SRI LANKA's government yesterday annulled a six-year ceasefire agreement with the Tamil Tigers which will now allow a full-scale military campaign to recapture the rebels' de facto state in the north of the island.
The truce has been redundant since a new phase of a two-decade civil war opened in early 2006 and the announcement came hours after suspected Tiger rebels bombed a military bus in central Colombo, killing four people and wounding 24.
"The gover
nment had decided to withdraw from the ceasefire," said Lakshman Hulugalle, director-general of the Media Centre for National Security.
"Today, at a cabinet meeting, it was decided now the government will give notice to the other party, because there is a clause that says we have to give 14 days' notice."
The Liberation Tigers of Tamil Eelam, who are fighting for an independent state in north and east Sri Lanka, were not immediately available for comment.

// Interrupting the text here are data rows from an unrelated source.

@[simp] theorem receiveBytes_cfg (bs : List Byte) (s : State) : (receiveBytes bs s).cfg = s.cfg := by
  induction bs generalizing s with
  | nil => rfl
  | cons b bs ih => exact (ih _).trans rfl

@[simp] theorem receiveBytes_sendStage (bs : List Byte) (s : State) : (receiveBytes bs s).sendStage = s.sendStage := by
  induction bs generalizing s with
  | nil => rfl
  | cons b bs ih => exact (ih _).trans rfl

@[simp] theorem receiveBytes_cmd (bs : List Byte) (s : State) : (receiveBytes bs s).cmd = s.cmd := by
  induction bs generalizing s with
  | nil => rfl
  | cons b bs ih => exact (ih _).trans rfl

@[simp] theorem receiveBytes_written (bs : List Byte) (s : State) : (receiveBytes bs s).written = s.written := by
  induction bs generalizing s with
  | nil => rfl
  | cons b bs ih => exact (ih _).trans rfl

@[simp] theorem receiveBytes_vbuf (bs : List Byte) (s : State) : (receiveBytes bs s).vbuf = s.vbuf := by
  induction bs generalizing s with
  | nil => rfl
  | cons b bs ih => exact (ih _).trans rfl

@[simp] theorem receiveBytes_req (bs : List Byte) (s : State) : (receiveBytes bs s).req = s.req := by
  induction bs generalizing s with
  | nil => rfl
  | cons b bs ih => exact (ih _).trans rfl

@[simp] theorem receiveBytes_crc (bs : List Byte) (s : State) : (receiveBytes bs s).crc = s.crc := by
  induction bs generalizing s with
  | nil => rfl
  | cons b bs ih => exact (ih _).trans rfl

@[simp] theorem receiveBytes_crcOwned (bs : List Byte) (s : State) : (receiveBytes bs s).crcOwned = s.crcOwned := by
  induction bs generalizing s with
  | nil => rfl
  | cons b bs ih => exact (ih _).trans rfl

@[simp] theorem receiveBytes_phase (bs : List Byte) (s : State) : (receiveBytes bs s).phase = s.phase := by
  induction bs generalizing s with
  | nil => rfl
  | cons b bs ih => exact (ih _).trans rfl

@[simp] theorem receiveBytes_done (bs : List Byte) (s : State) : (receiveBytes bs s).done = s.done := by
  induction bs generalizing s with
  | nil => rfl
  | cons b bs ih => exact (ih _).trans rfl

@[simp] theorem receiveBytes_txBuf (bs : List Byte) (s : State) : (receiveBytes bs s).txBuf = s.txBuf := by
  induction bs generalizing s with
  | nil => rfl
  | cons b bs ih => exact (ih _).trans rfl

@[simp] theorem receiveBytes_txLen (bs : List Byte) (s : State) : (receiveBytes bs s).txLen = s.txLen := by
  induction bs generalizing s with
  | nil => rfl
  | cons b bs ih => exact (ih _).trans rfl

@[simp] theorem receiveBytes_tCfg (bs : List Byte) (s : State) : (receiveBytes bs s).tCfg = s.tCfg := by
  induction bs generalizing s with
  | nil => rfl
  | cons b bs ih => exact (ih _).trans rfl

@[simp] theorem receiveBytes_res (bs : List Byte) (s : State) : (receiveBytes bs s).res = s.res := by
  induction bs generalizing s with
  | nil => rfl
  | cons b bs ih => exact (ih _).trans rfl
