/-- The fields are where they are whatever follows them. -/
theorem body8_append_fields (u f : Byte) (a b : Word) (rest : List Byte) :
    let frame := body8 u f a b ++ rest
    frame.getD 0 0 = u ∧ frame.getD 1 0 = f ∧ be16 (frame.getD 2 0) (frame.getD 3 0) = a ∧
      be16 (frame.getD 4 0) (frame.getD 5 0) = b :=
  ⟨rfl, rfl, be16_hi_lo a, be16_hi_lo b⟩

/-- A sealed frame passes the checksum check (R136, R137). -/
theorem crcCalc_sealed (s : List Byte) : crcCalc (sealed s) = crcRx (sealed s) :=
  calc crcCalc (sealed s)
    _ = checksum s := crcCalc_append s _ _
    _ = le16 (lo (checksum s)) (hi (checksum s)) := (le16_lo_hi _).symm
    _ = crcRx (sealed s) := (crcRx_append s _ _).symm

/-- Settles O12: the fields by how every body begins, the bound with a floor of 0, which every quantity meets. -/
theorem requestFrameFields : Obligations.RequestFrameFields := by
  unfold Obligations.RequestFrameFields
  intro op r entries hfunc hlen f
  obtain ⟨data, hbody⟩ := requestBody_eq_fields_append op r entries
  have hf : f = body8 r.unit r.func r.addr (quantityOrValue op r)
      ++ (data ++ checksumBytes (requestBody op r entries)) := by
    rw [hfunc, ← List.append_assoc, ← hbody]
    rfl
  obtain ⟨hunit, hfc, haddr, hsecond⟩ := hf ▸ body8_append_fields r.unit r.func r.addr (quantityOrValue op r) _
  refine ⟨hunit, hfc, haddr, hsecond, crcCalc_sealed _, sealed_requestBody_length op r entries hlen, fun hceiling => ?_⟩
  exact sealed_requestBody_length_le op r entries hlen
    (violatedBound_of_within (p := Config.Params.default) fun c hc => ⟨hceiling c hc, Nat.zero_le _⟩)

end Sys2Proof.Machine

/-! The decoder and the verdict it ends a transaction with: the checks and the extractions case by case, the decode as a
step of the block, and that the unit identifier of a reply has no part in it (42_decode.md R170 to R192). -/

namespace Sys2Proof.Machine

open Claims

/-! ### The common checks (R170 to R175) -/

section checks

variable {x : Received}

theorem commonFailure_of_overflow (h : x.ovf = true) :
    commonFailure x = some (.overflow (capWord x.rxCap) (saturate x.n)) :=
  if_pos h

variable (ho : x.ovf = false)
include ho

theorem commonFailure_of_short (hn : x.n < 5) : commonFailure x = some (.short (BitVec.ofNat 16 x.n)) := by
  unfold commonFailure
  rw [ho, if_neg Bool.false_ne_true, if_pos hn]

variable (hn : 5 ≤ x.n)
include hn

theorem commonFailure_of_checksum (hc : crcCalc x.f ≠ crcRx x.f) :
    commonFailure x = some (.checksum (crcRx x.f) (crcCalc x.f)) := by
  unfold commonFailure
  rw [ho, if_neg Bool.false_ne_true, if_neg (Nat.not_lt.2 hn), if_pos hc]

/-- Behind check 2 only the function byte is looked at. -/
theorem commonFailure_of_good (hc : crcCalc x.f = crcRx x.f) :
    commonFailure x = if 0x80#8 < byteAt x.f 1 then some (.deviceException (byteAt x.f 2))
      else if byteAt x.f 1 ≠ x.req.func then some (.function x.req.func (byteAt x.f 1)) else none := by
  unfold commonFailure
  rw [ho, if_neg Bool.false_ne_true, if_neg (Nat.not_lt.2 hn), if_neg (not_not_intro hc)]

variable (hc : crcCalc x.f = crcRx x.f)
include hc

theorem commonFailure_of_exception (hf : 0x80 < (byteAt x.f 1).toNat) :
    commonFailure x = some (.deviceException (byteAt x.f 2)) :=
  (commonFailure_of_good ho hn hc).trans (if_pos hf)

theorem commonFailure_of_function (hf : (byteAt x.f 1).toNat ≤ 0x80) (hne : byteAt x.f 1 ≠ x.req.func) :
    commonFailure x = some (.function x.req.func (byteAt x.f 1)) := by
  exact (commonFailure_of_good ho hn hc).trans ((if_neg (Nat.not_lt.2 hf)).trans (if_pos hne))

theorem commonFailure_eq_none (hf : (byteAt x.f 1).toNat ≤ 0x80) (he : byteAt x.f 1 = x.req.func) :
    commonFailure x = none := by
  exact (commonFailure_of_good ho hn hc).trans ((if_neg (Nat.not_lt.2 hf)).trans (if_neg (not_not_intro he)))

end checks

/-! ### What CRC is left holding (R173) -/

theorem crcAfterDecode_of_unreached {x : Received} (h : x.ovf = true ∨ x.n < 5) (c : Word) :
    crcAfterDecode x c = c :=
  if_pos (by simpa using h)

theorem crcAfterDecode_of_reached {x : Received} (ho : x.ovf = false) (hn : 5 ≤ x.n) (c : Word) :
    crcAfterDecode x c = crcCalc x.f :=
  if_neg (by simp [ho, hn])

/-! ### The extractions (R180, R183, R186) -/

theorem saturate_eq {v : Nat} (h : v ≤ 0xFFFF) : saturate v = BitVec.ofNat 16 v := by
  rw [saturate, Nat.min_eq_left h]

section extractions

variable {f : List Byte} {n qty : Nat}

theorem decBits_of_count (h : (byteAt f 2).toNat < bitBytes qty) :
    decBits f n qty = .failed (.byteCount (BitVec.ofNat 16 (bitBytes qty)) ((byteAt f 2).setWidth 16)) :=
  if_pos h

theorem decBits_of_length (hc : bitBytes qty ≤ (byteAt f 2).toNat) (h : n - 5 < bitBytes qty) :
    decBits f n qty = .failed (.length (saturate (5 + bitBytes qty)) (saturate n)) :=
  (if_neg (Nat.not_lt.2 hc)).trans (if_pos h)

theorem decBits_of_enough (hc : bitBytes qty ≤ (byteAt f 2).toNat) (h : bitBytes qty ≤ n - 5) :
    decBits f n qty = .ok ((List.range qty).map fun i => bitWord ((byteAt f (3 + i / 8)).getLsbD (i % 8))) :=
  (if_neg (Nat.not_lt.2 hc)).trans (if_neg (Nat.not_lt.2 h))

theorem decRegs_of_count (h : (byteAt f 2).toNat ≠ 2 * qty) :
    decRegs f n qty = .failed (.byteCount (saturate (2 * qty)) ((byteAt f 2).setWidth 16)) :=
  if_pos h

theorem decRegs_of_length (hc : (byteAt f 2).toNat = 2 * qty) (h : n < 5 + 2 * qty) :
    decRegs f n qty = .failed (.length (saturate (5 + 2 * qty)) (saturate n)) :=
  (if_neg (not_not_intro hc)).trans (if_pos h)

theorem decRegs_of_enough (hc : (byteAt f 2).toNat = 2 * qty) (h : 5 + 2 * qty ≤ n) :
    decRegs f n qty
      = .ok ((List.range qty).map fun i => be16 (byteAt f (3 + 2 * i)) (byteAt f (4 + 2 * i))) :=
  (if_neg (not_not_intro hc)).trans (if_neg (Nat.not_lt.2 h))

theorem decEcho_of_length {a b : Word} (h : n ≠ 8) : decEcho f n a b = .failed (.length 8 (saturate n)) :=
  if_pos h

/-- Of 8 bytes the echo is compared field by field, the address first. -/
theorem decEcho_eight (f : List Byte) (a b : Word) :
    decEcho f 8 a b
      = if be16 (byteAt f 2) (byteAt f 3) ≠ a then .failed (.echo false a (be16 (byteAt f 2) (byteAt f 3)))
        else if be16 (byteAt f 4) (byteAt f 5) ≠ b then .failed (.echo true b (be16 (byteAt f 4) (byteAt f 5)))
        else .ok [] :=
  if_neg (not_not_intro rfl)

/-- The byte count bounds the registers of a reply, whatever was requested. -/
theorem decRegs_ok_le {data : List Word} (h : decRegs f n qty = .ok data) : data.length ≤ Config.rCap := by
  have hcap : Config.rCap = 2000 := rfl
  by_cases hc : (byteAt f 2).toNat = 2 * qty
  · rw [decRegs_ok h]; omega
  · rw [decRegs_of_count hc] at h; cases h

end extractions

/-- The extraction of the requested operation (R181 to R190). -/
def extract (op : Op) (x : Received) : Result :=
  match op with
  | .readCoils => decBits x.f x.n x.req.count.toNat
  | .readDiscreteInputs => decBits x.f x.n x.req.count.toNat
  | .readHoldingRegisters => decRegs x.f x.n x.req.count.toNat
  | .readInputRegisters => decRegs x.f x.n x.req.count.toNat
  | .writeSingleCoil => decEcho x.f x.n x.req.addr x.req.value
  | .writeSingleRegister => decEcho x.f x.n x.req.addr x.req.value
  | .writeMultipleCoils => decEcho x.f x.n x.req.addr x.req.count
  | .writeMultipleRegisters => decEcho x.f x.n x.req.addr x.req.count

/-- Every decoder is the common checks and then its extraction (R170, R177). -/
theorem decodeFor_eq_checked (op : Op) (x : Received) : decodeFor op x = checked x (extract op x) := by
  cases op <;> rfl

theorem decodeFor_of_failure {x : Received} {e : Failure} (h : commonFailure x = some e) (op : Op) :
    decodeFor op x = .failed e := by
  rw [decodeFor_eq_checked, checked, h]

theorem decodeFor_of_passed {x : Received} (h : commonFailure x = none) (op : Op) :
    decodeFor op x = extract op x := by
  rw [decodeFor_eq_checked, checked, h]

/-! ### The decode as a step (R210 to R212) -/

/-- The state in which the decode of `s` with verdict `r` ends. -/
def decodeEnd (r : Result) (s : State) : State := finish r { s with crc := crcAfterDecode (received s) s.crc }

theorem decodeEnd_ends (r : Result) (s : State) : Ends s (decodeEnd r s) r (resultGroup r) := by
  simp [Ends, decodeEnd]

/-- The end of a decode whose verdict is known. -/
theorem decodeEnd_ends_of_eq {r r' : Result} (h : r = r') (s : State) :
    Ends s (decodeEnd r s) r' (resultGroup r') :=
  h ▸ decodeEnd_ends r s

theorem decodeMove_eq_decodeEnd {s : State} {op : Op} {r : Result} (hop : s.req.func = funcCode op)
    (hr : decodeFor op (received s) = r) (hfit : ∀ data, r = .ok data → data.length ≤ Config.rCap) :
    decodeMove s = .next (decodeEnd r s) := by
  unfold decodeMove
  rw [hop, opOfCode_funcCode]
  dsimp only
  rw [hr]
  cases r with
  | failed e => rfl
  | ok data => exact if_neg (Nat.not_lt.2 (hfit data rfl))

section decoding

variable {s : State} {op : Op} (hd : DecodingFor op s)
include hd
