/-! ## Unpacking -/

def unpackRRR (w : Nat) : Except DecodeError RRR :=
  .ok ⟨guardOf w, BitVec.ofNat 6 (fld w 16 6), BitVec.ofNat 6 (fld w 10 6), BitVec.ofNat 6 (fld w 4 6)⟩
def unpackRR (w : Nat) : Except DecodeError RR :=
  .ok ⟨guardOf w, BitVec.ofNat 6 (fld w 16 6), BitVec.ofNat 6 (fld w 10 6)⟩
def unpackRRI (w : Nat) : Except DecodeError RRI :=
  .ok ⟨guardOf w, BitVec.ofNat 6 (fld w 16 6), BitVec.ofNat 6 (fld w 10 6), BitVec.ofNat 10 (fld w 0 10)⟩
def unpackSHI (w : Nat) : Except DecodeError SHI := do
  zeroField (fld w 6 2)
  .ok ⟨guardOf w, BitVec.ofNat 6 (fld w 16 6), BitVec.ofNat 6 (fld w 10 6), BitVec.ofNat 6 (fld w 0 6)⟩
def unpackRI (w : Nat) : Except DecodeError RI :=
  .ok ⟨guardOf w, BitVec.ofNat 6 (fld w 16 6), BitVec.ofNat 16 (fld w 0 16)⟩
def unpackCP (w : Nat) : Except DecodeError CP :=
  .ok ⟨guardOf w, BitVec.ofNat 3 (fld w 19 3), BitVec.ofNat 3 (fld w 16 3), BitVec.ofNat 6 (fld w 10 6), BitVec.ofNat 6 (fld w 4 6)⟩
def unpackCPI (w : Nat) : Except DecodeError CPI :=
  .ok ⟨guardOf w, BitVec.ofNat 3 (fld w 19 3), BitVec.ofNat 3 (fld w 16 3), BitVec.ofNat 6 (fld w 10 6), BitVec.ofNat 6 (fld w 0 6)⟩
def unpackPL (w : Nat) : Except DecodeError PL := do
  zeroField (fld w 0 10)
  .ok ⟨guardOf w, BitVec.ofNat 3 (fld w 19 3), BitVec.ofNat 3 (fld w 16 3), BitVec.ofNat 3 (fld w 13 3)⟩
def unpackFP (w : Nat) : Except DecodeError FP := do
  let fmt ← coded (FFmt.ofCode (fld w 2 2))
  .ok ⟨guardOf w, BitVec.ofNat 3 (fld w 19 3), BitVec.ofNat 3 (fld w 16 3), BitVec.ofNat 6 (fld w 10 6), BitVec.ofNat 6 (fld w 4 6), fmt⟩
def unpackFR (w : Nat) : Except DecodeError FR := do
  let fmt ← coded (FFmt.ofCode (fld w 2 2))
  .ok ⟨guardOf w, BitVec.ofNat 6 (fld w 16 6), BitVec.ofNat 6 (fld w 10 6), BitVec.ofNat 6 (fld w 4 6), fmt⟩
def unpackFR1 (w : Nat) : Except DecodeError FR1 := do
  zeroField (fld w 4 6)
  let fmt ← coded (FFmt.ofCode (fld w 2 2))
  .ok ⟨guardOf w, BitVec.ofNat 6 (fld w 16 6), BitVec.ofNat 6 (fld w 10 6), fmt⟩
def unpackBT (w : Nat) : Except DecodeError BT :=
  .ok ⟨guardOf w, BitVec.ofNat 22 (fld w 0 22)⟩
def unpackLD (w : Nat) : Except DecodeError LD :=
  .ok ⟨guardOf w, BitVec.ofNat 6 (fld w 16 6), BitVec.ofNat 6 (fld w 10 6), BitVec.ofNat 4 (fld w 6 4), BitVec.ofNat 6 (fld w 0 6)⟩
def unpackST (w : Nat) : Except DecodeError ST :=
  .ok ⟨guardOf w, BitVec.ofNat 6 (fld w 16 6), BitVec.ofNat 6 (fld w 10 6), BitVec.ofNat 10 (fld w 0 10)⟩
def unpackTG (w : Nat) : Except DecodeError TG := do
  zeroField (fld w 16 6)
  .ok ⟨guardOf w, BitVec.ofNat 6 (fld w 10 6), BitVec.ofNat 6 (fld w 4 6)⟩
def unpackG0 (w : Nat) : Except DecodeError Guard := .ok (guardOf w)
def unpackLA (w : Nat) : Except DecodeError LA := do
  let scope ← coded (Scope.ofCode (fld w 4 2))
  .ok ⟨guardOf w, BitVec.ofNat 6 (fld w 16 6), BitVec.ofNat 6 (fld w 10 6), BitVec.ofNat 4 (fld w 6 4), scope, BitVec.ofNat 4 (fld w 0 4)⟩
def unpackSL (w : Nat) : Except DecodeError SL := do
  let scope ← coded (Scope.ofCode (fld w 8 2))
  .ok ⟨guardOf w, BitVec.ofNat 6 (fld w 16 6), BitVec.ofNat 6 (fld w 10 6), scope, BitVec.ofNat 8 (fld w 0 8)⟩
def unpackVR (w : Nat) : Except DecodeError VR := do
  zeroField (fld w 0 4)
  let ty ← coded (VTy.ofCode (fld w 9 3))
  .ok ⟨guardOf w, BitVec.ofNat 5 (fld w 17 5), BitVec.ofNat 5 (fld w 12 5), ty, BitVec.ofNat 3 (fld w 6 3)⟩
def unpackVB (w : Nat) : Except DecodeError VB := do
  zeroField (fld w 6 5)
  let size ← coded (LSize.ofCode (fld w 4 2))
  .ok ⟨guardOf w, BitVec.ofNat 5 (fld w 17 5), BitVec.ofNat 6 (fld w 11 6), size⟩
def unpackVM (w : Nat) : Except DecodeError VM := do
  let size ← coded (LSize.ofCode (fld w 4 2))
  .ok ⟨guardOf w, BitVec.ofNat 5 (fld w 17 5), BitVec.ofNat 6 (fld w 11 6), BitVec.ofNat 5 (fld w 6 5), size⟩
def unpackVX (w : Nat) : Except DecodeError VX := do
  let size ← coded (LSize.ofCode (fld w 0 2))
  .ok ⟨guardOf w, BitVec.ofNat 5 (fld w 17 5), BitVec.ofNat 5 (fld w 12 5), BitVec.ofNat 5 (fld w 7 5), BitVec.ofNat 3 (fld w 4 3), size⟩
def unpackFN (w : Nat) : Except DecodeError FN := do
  zeroField (fld w 0 8)
  let scope ← coded (Scope.ofCode (fld w 8 2))
  .ok ⟨guardOf w, BitVec.ofNat 6 (fld w 16 6), BitVec.ofNat 6 (fld w 10 6), scope⟩
def unpackVI (w : Nat) (size : LSize) : Except DecodeError VI :=
  .ok ⟨guardOf w, size, BitVec.ofNat 5 (fld w 17 5), BitVec.ofNat 5 (fld w 12 5), BitVec.ofNat 5 (fld w 7 5), BitVec.ofNat 3 (fld w 4 3)⟩
def unpackVF (w : Nat) : Except DecodeError VF :=
  .ok ⟨guardOf w, BitVec.ofNat 5 (fld w 17 5), BitVec.ofNat 5 (fld w 12 5), BitVec.ofNat 5 (fld w 7 5), BitVec.ofNat 3 (fld w 4 3)⟩
def unpackVF1 (w : Nat) : Except DecodeError VF1 := do
  zeroField (fld w 7 5)
  .ok ⟨guardOf w, BitVec.ofNat 5 (fld w 17 5), BitVec.ofNat 5 (fld w 12 5), BitVec.ofNat 3 (fld w 4 3)⟩
def unpackVC (w : Nat) : Except DecodeError VC := do
  let ty ← coded (VTy.ofCode (fld w 3 3))
  .ok ⟨guardOf w, BitVec.ofNat 3 (fld w 19 3), BitVec.ofNat 3 (fld w 16 3), BitVec.ofNat 5 (fld w 11 5), BitVec.ofNat 5 (fld w 6 5), ty⟩
def unpackVV (w : Nat) : Except DecodeError VV := do
  let src ← coded (CTy.ofCode (fld w 9 3))
  let dst ← coded (CTy.ofCode (fld w 6 3))
  let rm ← coded (Rm.ofCode (fld w 3 3))
  .ok ⟨guardOf w, BitVec.ofNat 5 (fld w 17 5), BitVec.ofNat 5 (fld w 12 5), src, dst, rm, BitVec.ofNat 3 (fld w 0 3)⟩
def unpackVL (w : Nat) : Except DecodeError VL :=
  .ok ⟨guardOf w, BitVec.ofNat 5 (fld w 17 5), BitVec.ofNat 6 (fld w 11 6), BitVec.ofNat 4 (fld w 7 4), BitVec.ofNat 3 (fld w 4 3), BitVec.ofNat 4 (fld w 0 4)⟩
def unpackVS (w : Nat) : Except DecodeError VS := do
  let rm ← coded (Rm.ofCode (fld w 8 3))
  .ok ⟨guardOf w, BitVec.ofNat 5 (fld w 17 5), BitVec.ofNat 6 (fld w 11 6), rm, BitVec.ofNat 3 (fld w 5 3), BitVec.ofNat 5 (fld w 0 5)⟩
def unpackMM (w : Nat) : Except DecodeError MM :=
  .ok ⟨guardOf w, BitVec.ofNat 6 (fld w 16 6), BitVec.ofNat 6 (fld w 10 6), BitVec.ofNat 4 (fld w 6 4), BitVec.ofNat 3 (fld w 3 3), BitVec.ofNat 2 (fld w 1 2), decide (fld w 0 1 = 1)⟩
def unpackSH (w : Nat) : Except DecodeError SH := do
  zeroField (fld w 13 3)
  zeroField (fld w 6 4)
  zeroField (fld w 0 2)
  .ok ⟨guardOf w, BitVec.ofNat 6 (fld w 16 6), BitVec.ofNat 3 (fld w 10 3)⟩
def unpackT1 (w : Nat) : Except DecodeError T1 := do
  zeroField (fld w 10 6)
  .ok ⟨guardOf w, BitVec.ofNat 6 (fld w 16 6), BitVec.ofNat 4 (fld w 6 4)⟩
def unpackT2 (w : Nat) : Except DecodeError T2 :=
  .ok ⟨guardOf w, BitVec.ofNat 6 (fld w 16 6), BitVec.ofNat 6 (fld w 10 6), BitVec.ofNat 4 (fld w 6 4)⟩
def unpackTC (w : Nat) : Except DecodeError TC :=
  .ok ⟨guardOf w, BitVec.ofNat 6 (fld w 16 6), BitVec.ofNat 6 (fld w 10 6), BitVec.ofNat 4 (fld w 6 4), BitVec.ofNat 3 (fld w 0 3)⟩
def unpackTR (w : Nat) : Except DecodeError TR := do
  zeroField (fld w 16 6)
  .ok ⟨guardOf w, BitVec.ofNat 10 (fld w 6 10)⟩
def unpackCR (w : Nat) : Except DecodeError CR :=
  .ok ⟨guardOf w, BitVec.ofNat 6 (fld w 16 6), BitVec.ofNat 10 (fld w 6 10)⟩
def unpackA1 (w : Nat) : Except DecodeError A1 := do
  zeroField (fld w 16 6)
  .ok ⟨guardOf w, BitVec.ofNat 6 (fld w 10 6)⟩
def unpackD1 (w : Nat) : Except DecodeError D1 := do
  zeroField (fld w 10 6)
  .ok ⟨guardOf w, BitVec.ofNat 6 (fld w 16 6)⟩
def unpackWH (w : Nat) : Except DecodeError WH := do
  zeroField (fld w 8 8)
  .ok ⟨guardOf w, BitVec.ofNat 6 (fld w 16 6), BitVec.ofNat 2 (fld w 6 2)⟩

Norway, which brokered the 2002 truce, also had no comment.
Sri Lanka's president, Mahinda Rajapaksa, said last month he might outlaw the rebels if they continued to mount large-scale attacks, because there was "a limit to our patience, our tolerance".
And his brother, Gotabaya, the defence secretary, called on Saturday for an end to the ceasefire pact. He said it had been violated so many times it had become a sham.
Buoyed by battlefield successes against the Tigers in the east, the Rajapaksa brothers have vowed to defeat the rebels militarily.
The Tamil Tigers have been outlawed as a terrorist group by a host of nations, including the United States, Britain and the European Union, following a series of attacks and assassinations.